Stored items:
/-! ### Any command (O3, O4) -/

/-- The state after any command follows the state before it. -/
theorem State.leads_exec (h : s₀.Follows s) (c : Instr) : s₀.Leads (exec c s) := by
  cases c with
  | objectWrite => exact State.leads_execObjectWrite h
  | clampCounterClear => exact State.leads_execClampCounterClear h
  | resourceRearm => exact State.leads_execResourceRearm h
  | refusalCountersClear => exact State.leads_execRefusalCountersClear h
  | diePathLaneLoss => exact State.leads_execDiePathLaneLoss h
  | planerCountersClear => exact State.leads_execPlanerCountersClear h
  | tensorProduct => exact State.leads_execTensorProduct h
  | tileEpilogue => exact State.leads_execTileEpilogue h
  | tensorCountersClear => exact State.leads_execTensorCountersClear h
  | rmsForward => exact State.leads_execRmsForward h
  | rmsBackward => exact State.leads_execRmsBackward h
  | layerForward => exact State.leads_execLayerForward h
  | layerBackward => exact State.leads_execLayerBackward h
  | softmaxForward => exact State.leads_execSoftmaxForward h
  | softmaxBackward => exact State.leads_execSoftmaxBackward h
  | fp32Add => exact State.leads_execFp32Add h
  | haul => exact State.leads_execHaul h
  | remoteHaul => exact State.leads_execRemoteHaul h
  | push => exact State.leads_execPush h
  | pop => exact State.leads_execPop h
  | popAndHold => exact State.leads_execPopAndHold h
  | readHeld => exact State.leads_execReadHeld h
  | release => exact State.leads_execRelease h
  | update => exact State.leads_execUpdate h
  | trainingCountersClear => exact State.leads_execTrainingCountersClear h
  | heatHalving => exact State.leads_execHeatHalving h
  | copyComplete => exact State.leads_execCopyComplete h
  | copyPoolWrite => exact State.leads_execCopyPoolWrite h
  | transparentCopiesWrite => exact State.leads_execTransparentCopiesWrite h
  | prefetchFire => exact State.leads_execPrefetchFire h
  | prefetchComplete => exact State.leads_execPrefetchComplete h
  | patrolScrub => exact State.leads_execPatrolScrub h
  | pageZeroingComplete => exact State.leads_execPageZeroingComplete h
  | benchZeroingComplete => exact State.leads_execBenchZeroingComplete h
  | invalidationComplete => exact State.leads_execInvalidationComplete h
  | memoryCountersClear => exact State.leads_execMemoryCountersClear h
  | contextCreate => exact State.leads_execContextCreate h
  | contextClose => exact State.leads_execContextClose h
  | teardownDrainEnd => exact State.leads_execTeardownDrainEnd h
  | teardownDrainLimit => exact State.leads_execTeardownDrainLimit h
  | teardownComplete => exact State.leads_execTeardownComplete h
  | doorbellTailWrite => exact State.leads_execDoorbellTailWrite h
  | completionHeadWrite => exact State.leads_execCompletionHeadWrite h
  | commandStart => exact State.leads_execCommandStart h
  | noOp => exact State.leads_execNoOp h
  | layerMarker => exact State.leads_execLayerMarker h
  | stepOpen => exact State.leads_execStepOpen h
  | stepClose => exact State.leads_execStepClose h
  | contextCountersClear => exact State.leads_execContextCountersClear h
  | scheduleTableWrite => exact State.leads_execScheduleTableWrite h
  | scheduleActivate => exact State.leads_execScheduleActivate h
  | cycleStart => exact State.leads_execCycleStart h
  | admissionWaitTimeout => exact State.leads_execAdmissionWaitTimeout h
  | slotBoundary => exact State.leads_execSlotBoundary h
  | park => exact State.leads_execPark h
  | remoteWaitDeadline => exact State.leads_execRemoteWaitDeadline h
  | swap => exact State.leads_execSwap h
  | swapComplete => exact State.leads_execSwapComplete h
  | schedulingCountersClear => exact State.leads_execSchedulingCountersClear h
  | codewordReceive => exact State.leads_execCodewordReceive h
  | idleCreditFlit => exact State.leads_execIdleCreditFlit h
  | retryRequest => exact State.leads_execRetryRequest h
  | syncInterval => exact State.leads_execSyncInterval h
  | syncRequest => exact State.leads_execSyncRequest h
  | syncReply => exact State.leads_execSyncReply h
  | identify => exact State.leads_execIdentify h
  | laneMap => exact State.leads_execLaneMap h
  | linkDownTimeout => exact State.leads_execLinkDownTimeout h
  | partnerSignal => exact State.leads_execPartnerSignal h
  | trainingDone => exact State.leads_execTrainingDone h
  | alignDone => exact State.leads_execAlignDone h
  | linkSilenceTimeout => exact State.leads_execLinkSilenceTimeout h
  | laneLoss => exact State.leads_execLaneLoss h
  | leaderLossTimeout => exact State.leads_execLeaderLossTimeout h
  | linkRetrain => exact State.leads_execLinkRetrain h
  | linkDisableWrite => exact State.leads_execLinkDisableWrite h
  | portStateChange => exact State.leads_execPortStateChange h
  | fabricWrite => exact State.leads_execFabricWrite h
  | fabricDoorbell => exact State.leads_execFabricDoorbell h
  | fillOnly => exact State.leads_execFillOnly h
  | contribution => exact State.leads_execContribution h
  | pageTransfer => exact State.leads_execPageTransfer h
  | acknowledgement => exact State.leads_execAcknowledgement h
  | negativeAcknowledgement => exact State.leads_execNegativeAcknowledgement h
  | seqWindowResend => exact State.leads_execSeqWindowResend h
  | closeNotice => exact State.leads_execCloseNotice h
  | peerResetMessage => exact State.leads_execPeerResetMessage h
  | peerResetHoldExpiry => exact State.leads_execPeerResetHoldExpiry h
  | retransmitTimeout => exact State.leads_execRetransmitTimeout h
  | rafterCountersClear => exact State.leads_execRafterCountersClear h
  | transportCountersClear => exact State.leads_execTransportCountersClear h
  | allReduce => exact State.leads_execAllReduce h
  | reduceScatter => exact State.leads_execReduceScatter h
  | allGather => exact State.leads_execAllGather h
  | broadcast => exact State.leads_execBroadcast h
  | expertDispatch => exact State.leads_execExpertDispatch h
  | expertCombine => exact State.leads_execExpertCombine h
  | stepSeal => exact State.leads_execStepSeal h
  | barrier => exact State.leads_execBarrier h
  | dovetailPair => exact State.leads_execDovetailPair h
  | dovetailUnpair => exact State.leads_execDovetailUnpair h
  | reshard => exact State.leads_execReshard h
  | mappingCountersClear => exact State.leads_execMappingCountersClear h
  | raiseJob => exact State.leads_execRaiseJob h
  | raiseWeightSet => exact State.leads_execRaiseWeightSet h
  | recheckPass => exact State.leads_execRecheckPass h
  | weightSwitch => exact State.leads_execWeightSwitch h
  | checkpointRequest => exact State.leads_execCheckpointRequest h
  | checkpointCommit => exact State.leads_execCheckpointCommit h
  | restore => exact State.leads_execRestore h
  | restoreComplete => exact State.leads_execRestoreComplete h
  | raisingCountersClear => exact State.leads_execRaisingCountersClear h
  | sessionOpen => exact State.leads_execSessionOpen h
  | sessionClose => exact State.leads_execSessionClose h
  | hostAcknowledgement => exact State.leads_execHostAcknowledgement h
  | dictionaryRead => exact State.leads_execDictionaryRead h
  | dictionaryWrite => exact State.leads_execDictionaryWrite h
  | hostDoorbell => exact State.leads_execHostDoorbell h
  | hostWrite => exact State.leads_execHostWrite h
  | hostReadRequest => exact State.leads_execHostReadRequest h
  | hostPageTransfer => exact State.leads_execHostPageTransfer h
  | sessionTimeout => exact State.leads_execSessionTimeout h
  | eventResend => exact State.leads_execEventResend h
  | hostPortStateChange => exact State.leads_execHostPortStateChange h
  | arpRequest => exact State.leads_execArpRequest h
  | neighborSolicitation => exact State.leads_execNeighborSolicitation h
  | ptpAnnounce => exact State.leads_execPtpAnnounce h
  | ptpSync => exact State.leads_execPtpSync h
  | syncTimeout => exact State.leads_execSyncTimeout h
  | holdoverLimit => exact State.leads_execHoldoverLimit h
  | ppsInEdge => exact State.leads_execPpsInEdge h
  | ppsOutPulse => exact State.leads_execPpsOutPulse h
  | ppsOutFall => exact State.leads_execPpsOutFall h
  | hostCountersClear => exact State.leads_execHostCountersClear h
  | efythReadRequest => exact State.leads_execEfythReadRequest h
  | efythWrite => exact State.leads_execEfythWrite h
  | discover => exact State.leads_execDiscover h
  | multipartTimeout => exact State.leads_execMultipartTimeout h
  | plcaChangeApply => exact State.leads_execPlcaChangeApply h
  | commitWindowClose => exact State.leads_execCommitWindowClose h
  | commitComplete => exact State.leads_execCommitComplete h
  | rwpDefaults => exact State.leads_execRwpDefaults h
  | calibrationWrite => exact State.leads_execCalibrationWrite h
  | managementCountersClear => exact State.leads_execManagementCountersClear h
  | interruptSignal => exact State.leads_execInterruptSignal h
  | interruptDelivery => exact State.leads_execInterruptDelivery h
  | take => exact State.leads_execTake h
  | pendClear => exact State.leads_execPendClear h
  | setSource => exact State.leads_execSetSource h
  | endHandler => exact State.leads_execEndHandler h
  | modeWrite => exact State.leads_execModeWrite h
  | raiseSoftwareSource => exact State.leads_execRaiseSoftwareSource h
  | sourceConfigWrite => exact State.leads_execSourceConfigWrite h
  | interruptCountersClear => exact State.leads_execInterruptCountersClear h
  | counterWrap => exact State.leads_execCounterWrap h
  | counterReset => exact State.leads_execCounterReset h
  | samplingStart => exact State.leads_execSamplingStart h
  | samplingStop => exact State.leads_execSamplingStop h
  | sampleRecord => exact State.leads_execSampleRecord h
  | readMarkWrite => exact State.leads_execReadMarkWrite h
  | samplingCopy => exact State.leads_execSamplingCopy h
  | bandwidthWindowEnd => exact State.leads_execBandwidthWindowEnd h
  | ledgerWindow => exact State.leads_execLedgerWindow h
  | avsCurrentRead => exact State.leads_execAvsCurrentRead h
  | governorUpdate => exact State.leads_execGovernorUpdate h
  | bandCheck => exact State.leads_execBandCheck h
  | ballastUpdate => exact State.leads_execBallastUpdate h
  | junctionSample => exact State.leads_execJunctionSample h
  | clockRaiseAfterSettle => exact State.leads_execClockRaiseAfterSettle h
  | thermalTrip => exact State.leads_execThermalTrip h
  | tripHoldTimeout => exact State.leads_execTripHoldTimeout h
  | shedNAssert => exact State.leads_execShedNAssert h
  | shedNDeassert => exact State.leads_execShedNDeassert h
  | shedEnd => exact State.leads_execShedEnd h
  | vrAlert => exact State.leads_execVrAlert h
  | pgBeamLoss => exact State.leads_execPgBeamLoss h
  | pgSocLoss => exact State.leads_execPgSocLoss h
  | wearCommit => exact State.leads_execWearCommit h
  | bayIdleGate => exact State.leads_execBayIdleGate h
  | baySleep => exact State.leads_execBaySleep h
  | deviceP2Request => exact State.leads_execDeviceP2Request h
  | deviceP3Request => exact State.leads_execDeviceP3Request h
  | deviceWakeRequest => exact State.leads_execDeviceWakeRequest h
  | autoP2Timeout => exact State.leads_execAutoP2Timeout h
  | powerCountersClear => exact State.leads_execPowerCountersClear h
  | hangDetected => exact State.leads_execHangDetected h
  | quarantineLimit => exact State.leads_execQuarantineLimit h
  | heartbeatKick => exact State.leads_execHeartbeatKick h
  | watchdogExpiry => exact State.leads_execWatchdogExpiry h
  | watchdogGraceExpiry => exact State.leads_execWatchdogGraceExpiry h
  | bayReset => exact State.leads_execBayReset h
  | beamDieReset => exact State.leads_execBeamDieReset h
  | edgeLinkReset => exact State.leads_execEdgeLinkReset h
  | warmReset => exact State.leads_execWarmReset h
  | coldReset => exact State.leads_execColdReset h
  | resetComplete dt domain unit place => exact State.leads_execResetComplete h (_place := place)
  | crashDumpStart => exact State.leads_execCrashDumpStart h
  | crashDumpSealed => exact State.leads_execCrashDumpSealed h
  | crashDumpCopy => exact State.leads_execCrashDumpCopy h
  | fatalAck => exact State.leads_execFatalAck h
  | healthRestoreTick => exact State.leads_execHealthRestoreTick h
  | admissionStateWrite => exact State.leads_execAdmissionStateWrite h
  | selfTestStart => exact State.leads_execSelfTestStart h
  | selfTestComplete => exact State.leads_execSelfTestComplete h
  | faultCountersClear => exact State.leads_execFaultCountersClear h
  | coldBoot => exact State.leads_execColdBoot h
  | bootCtlUpdate dt v place => exact State.leads_execBootCtlUpdate h (_place := place)
  | recoveryData => exact State.leads_execRecoveryData h
  | recoveryWindowTimeout => exact State.leads_execRecoveryWindowTimeout h
  | firmwareUpdate => exact State.leads_execFirmwareUpdate h
  | firmwareUpdateFetch => exact State.leads_execFirmwareUpdateFetch h
  | raiseMinSecurity => exact State.leads_execRaiseMinSecurity h
  | debugLockBlow => exact State.leads_execDebugLockBlow h
  | extendSlot => exact State.leads_execExtendSlot h
  | quote => exact State.leads_execQuote h
  | rngHealthFail => exact State.leads_execRngHealthFail h
  | randomWaitTimeout => exact State.leads_execRandomWaitTimeout h
  | resetNAssert => exact State.leads_execResetNAssert h
  | refclkLoss => exact State.leads_execRefclkLoss h
  | refclkRestored => exact State.leads_execRefclkRestored h
  | jobSignalAssign => exact State.leads_execJobSignalAssign h
  | jtagTestModeEntry => exact State.leads_execJtagTestModeEntry h
  | rngHealthPass => exact State.leads_execRngHealthPass h
  | recoveryFetchRestart => exact State.leads_execRecoveryFetchRestart h
  | vrAlertDeassert => exact State.leads_execVrAlertDeassert h
  | bayWakeComplete => exact State.leads_execBayWakeComplete h
  | linkDownDeduction => exact State.leads_execLinkDownDeduction h
  | firmwareFault => exact State.leads_execFirmwareFault h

What this task involves: I need every line of the data that has the word "place"; please list them.

Completed task:
  | resetComplete dt domain unit place => exact State.leads_execResetComplete h (_place := place)
  | bootCtlUpdate dt v place => exact State.leads_execBootCtlUpdate h (_place := place)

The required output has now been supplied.